Question

When 1 g of a cube of manganese (IV) oxide was added to 100 cm3 of hydrogen peroxide, water and oxygen were produced. Manganese oxide was not used up in the reaction. Based on this information, which of the following is likely to increase the rate formation of the products?

Using 2 grams of manganese oxide
Using 50 cm3 of hydrogen peroxide
Replacing the cube of manganese (IV) oxide with its powder
Removing manganese (IV) oxide from the reaction mixture

Answer 1

`\boxed{\text{Replacing the cube of manganese(IV) oxide with its powder}}`

Step-by-step explanation:

The MnO₂ is acting as a catalyst: it takes part in the reaction but can be recovered at the end.

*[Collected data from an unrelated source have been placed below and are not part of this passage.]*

-- ==== Sys2Proof/Certificates/Slice0/Obligations.lean ====
section
/-! DEFINITION. The statements about the part, each from the rules of spec/ that its entry of OBLIGATIONS.json cites. -/

open Sys2Proof Sys2Proof.Machine


/-! ## Steps -/

/-- A step takes the command at the front of the queue and runs it on the state with the queue's rest (log entry 1). -/
def Obligations.StepRunsFrontCommand : Prop :=
  ∀ (c : Instr) (rest : List Instr) (s : State), s.pending = c :: rest → step s = exec c { s with pending := rest }

/-- With no command waiting, a step is one millisecond of the timebase: the uptime rises by 1 and wraps after 2^32 − 1, and the
rest of the part record, the input pins and the queue stand. That an empty queue is a millisecond is the model's choice (log
entry 1). In a calm part in service the millisecond is its counts and samples alone: the debounce of a button, of an end stop
and of the STOP line (R3, R78, R150), the held time (R6), the rest (R28), the idle time (R29), the dwell (R68), the elapsed
time of a rehearsal (R83), the waited time (R103), the period (R125), the time in level (R145), the blink clocks (R164) and the
gap time (R184); nothing else of the part moves. -/
def Obligations.EmptyQueueIsOneMillisecond : Prop :=
  (∀ s : State, s.pending = [] → ∃ t : State, step s = .next t ∧
    t.part = { s.part with uptime := s.part.uptime + 1#32 } ∧ t.pins = s.pins ∧ t.pending = []) ∧
  (∀ s : State, s.pending = [] → s.calm → ∃ t : State, step s = .next t ∧
    t =
      { s with
        part := { s.part with uptime := s.part.uptime + 1#32 }
        buttons := t.buttons
        stations := t.stations
        axes := t.axes
        arbiter :=
          { s.arbiter with waiting := s.arbiter.waiting.map fun e => { e with waited := min 65535 (e.waited + 1) } }
        scanner :=
          { s.scanner with
            periodRemaining := s.scanner.periodRemaining.map fun n => n - 1
            triggerLevel := some s.pins.trigger }
        alerts :=
          { s.alerts with
            records := s.alerts.records.map fun r =>
              if r.acked then r else { r with timeInLevel := min 3600000 (r.timeInLevel + 1) } }
        lamps :=
          { s.lamps with
            slow :=
              if 500 ≤ s.lamps.slow.time + 1 then { on := !s.lamps.slow.on, time := 0 }
              else { s.lamps.slow with time := s.lamps.slow.time + 1 }
            fast :=
              if 125 ≤ s.lamps.fast.time + 1 then { on := !s.lamps.fast.on, time := 0 }
              else { s.lamps.fast with time := s.lamps.fast.time + 1 } }
        link :=
          { s.link with gapTime := if s.link.receiver.isSome then s.link.gapTime + 1 else s.link.gapTime }
        stopLine := { s.stopLine with sample := some (!s.pins.stop), run := s.stopRun } } ∧
    (∀ b, t.button b =
      { s.button b with
        count := if (s.button b).level = some (s.buttonSample b) then 0 else (s.button b).count + 1
        heldTime :=
          if (s.button b).state = .released then (s.button b).heldTime else min 16777215 ((s.button b).heldTime + 1) }) ∧
    (∀ st, t.station st =
      { s.station st with
        restRemaining :=
          if (s.station st).state = .resting then (s.station st).restRemaining - 1 else (s.station st).restRemaining
        idleTime :=
          if s.idleRuns st then min 600000 ((s.station st).idleTime + 1) else (s.station st).idleTime }) ∧
    ∀ x, t.axis x =
      { s.axis x with
        lowSample := some (s.stopSample x .low)
        highSample := some (s.stopSample x .high)
        dwell := if (s.axis x).state = .dwelling then (s.axis x).dwell - 1 else (s.axis x).dwell
        elapsed :=
          if s.rehearses x ∧ s.isActive x then min 16777215 ((s.axis x).elapsed + 1) else (s.axis x).elapsed
        stepPulses := 0 })

/-- No command stops the part and none touches the queue of waiting commands: every command of every state answers a next state
with the queue it found. That an event command outside its states answers the state unchanged is the model's choice (log entry
9). -/
def Obligations.ExecKeepsTheQueue : Prop :=
  ∀ (c : Instr) (s : State), (∃ t : State, exec c s = .next t) ∧ ∀ t : State, exec c s = .next t → t.pending = s.pending

/-! ## Invariants -/

/-- Every step keeps the form of every event line (R170). -/
def Obligations.StepKeepsLineForm : Prop :=
  ∀ s t : State, s.linesFormed → step s = .next t → t.linesFormed

/-- Every step keeps the raw and the filtered value of every channel within 0..1023 (R129). -/
def Obligations.StepKeepsChannelBounds : Prop :=
  ∀ s t : State, s.channelsInBounds → step s = .next t → t.channelsInBounds

/-- Every step keeps the alert table's form: at most 16 records, no two of one identity, distinct ids, a free next id (R138).
-/
def Obligations.StepKeepsAlertTableForm : Prop :=
  ∀ s t : State, s.alerts.formed → step s = .next t → t.alerts.formed

/-- Every step keeps the pin counts: each entry's count is the number of axes that are not DISARMED and whose armed chain holds
the entry (R46, R47). -/
def Obligations.StepKeepsPinCounts : Prop :=
  ∀ s t : State, s.pinsCounted → step s = .next t → t.pinsCounted

/-- Every step from a coherent state leaves the pairs in their form and every armed chain as the walk finds it: no entry of an
armed chain changes, and the current cue never leaves the chain (R46, R70, R109, R116). With the other statements on coherent
states this makes `State.coherent` an invariant. -/
def Obligations.StepKeepsPairsAndChains : Prop :=
  ∀ s t : State, s.coherent → step s = .next t → t.pairsFormed ∧ t.chainsWalked

/-- Every step from a coherent state leaves a pending list that holds exactly the PENDING axes and the leaders of PENDING
pairs, each once and with the increase its draws ask for (R101, R102). -/
def Obligations.StepKeepsPendingList : Prop :=
  ∀ s t : State, s.coherent → step s = .next t → t.pendingListed

/-- Every step from a coherent state leaves the scanner on, with the guard channel in its scan range, for every axis that is
not DISARMED and has a guard channel (R122, R52). -/
def Obligations.StepKeepsGuards : Prop :=
  ∀ s t : State, s.coherent → step s = .next t → t.guardsCovered

/-- Every step from a coherent state leaves every position within its axis's soft limits, and no loaded segment that would lead
out of them (R82, R64). -/
def Obligations.StepKeepsSoftLimits : Prop :=
  ∀ s t : State, s.coherent → step s = .next t → t.withinLimits

/-- Every step from a coherent state leaves the total allocation at or below the budget total B (R100), the dissolution of a
pair included (R109), where the model keeps the total as log entry 15 says. -/
def Obligations.StepKeepsBudget : Prop :=
  ∀ s t : State, s.coherent → s.withinBudget → step s = .next t → t.withinBudget

/-- What the statements on steps keep holds after reset. -/
def Obligations.ResetMeetsInvariants : Prop :=
  State.reset.linesFormed ∧ State.reset.channelsInBounds ∧ State.reset.alerts.formed ∧ State.reset.coherent ∧
    State.reset.withinBudget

A. Using a 2 g cube of MnO₂

The surface area of the catalyst would double, so the rate would probably double. Technically, this option is correct, but I don't think it is the one the questioner intended.

B. Using 50 cm³ of H₂O₂

No effect. The rate depends on how fast the H₂O₂ molecules can reach the surface of the catalyst, and the surface area hasn't changed.

C. Using powdered MnO₂

This would increase the rate enormously, because the powdered catalyst has a much greater surface.

D. Removing MnO₂

The rate would decrease to near-zero, because there is no catalyst.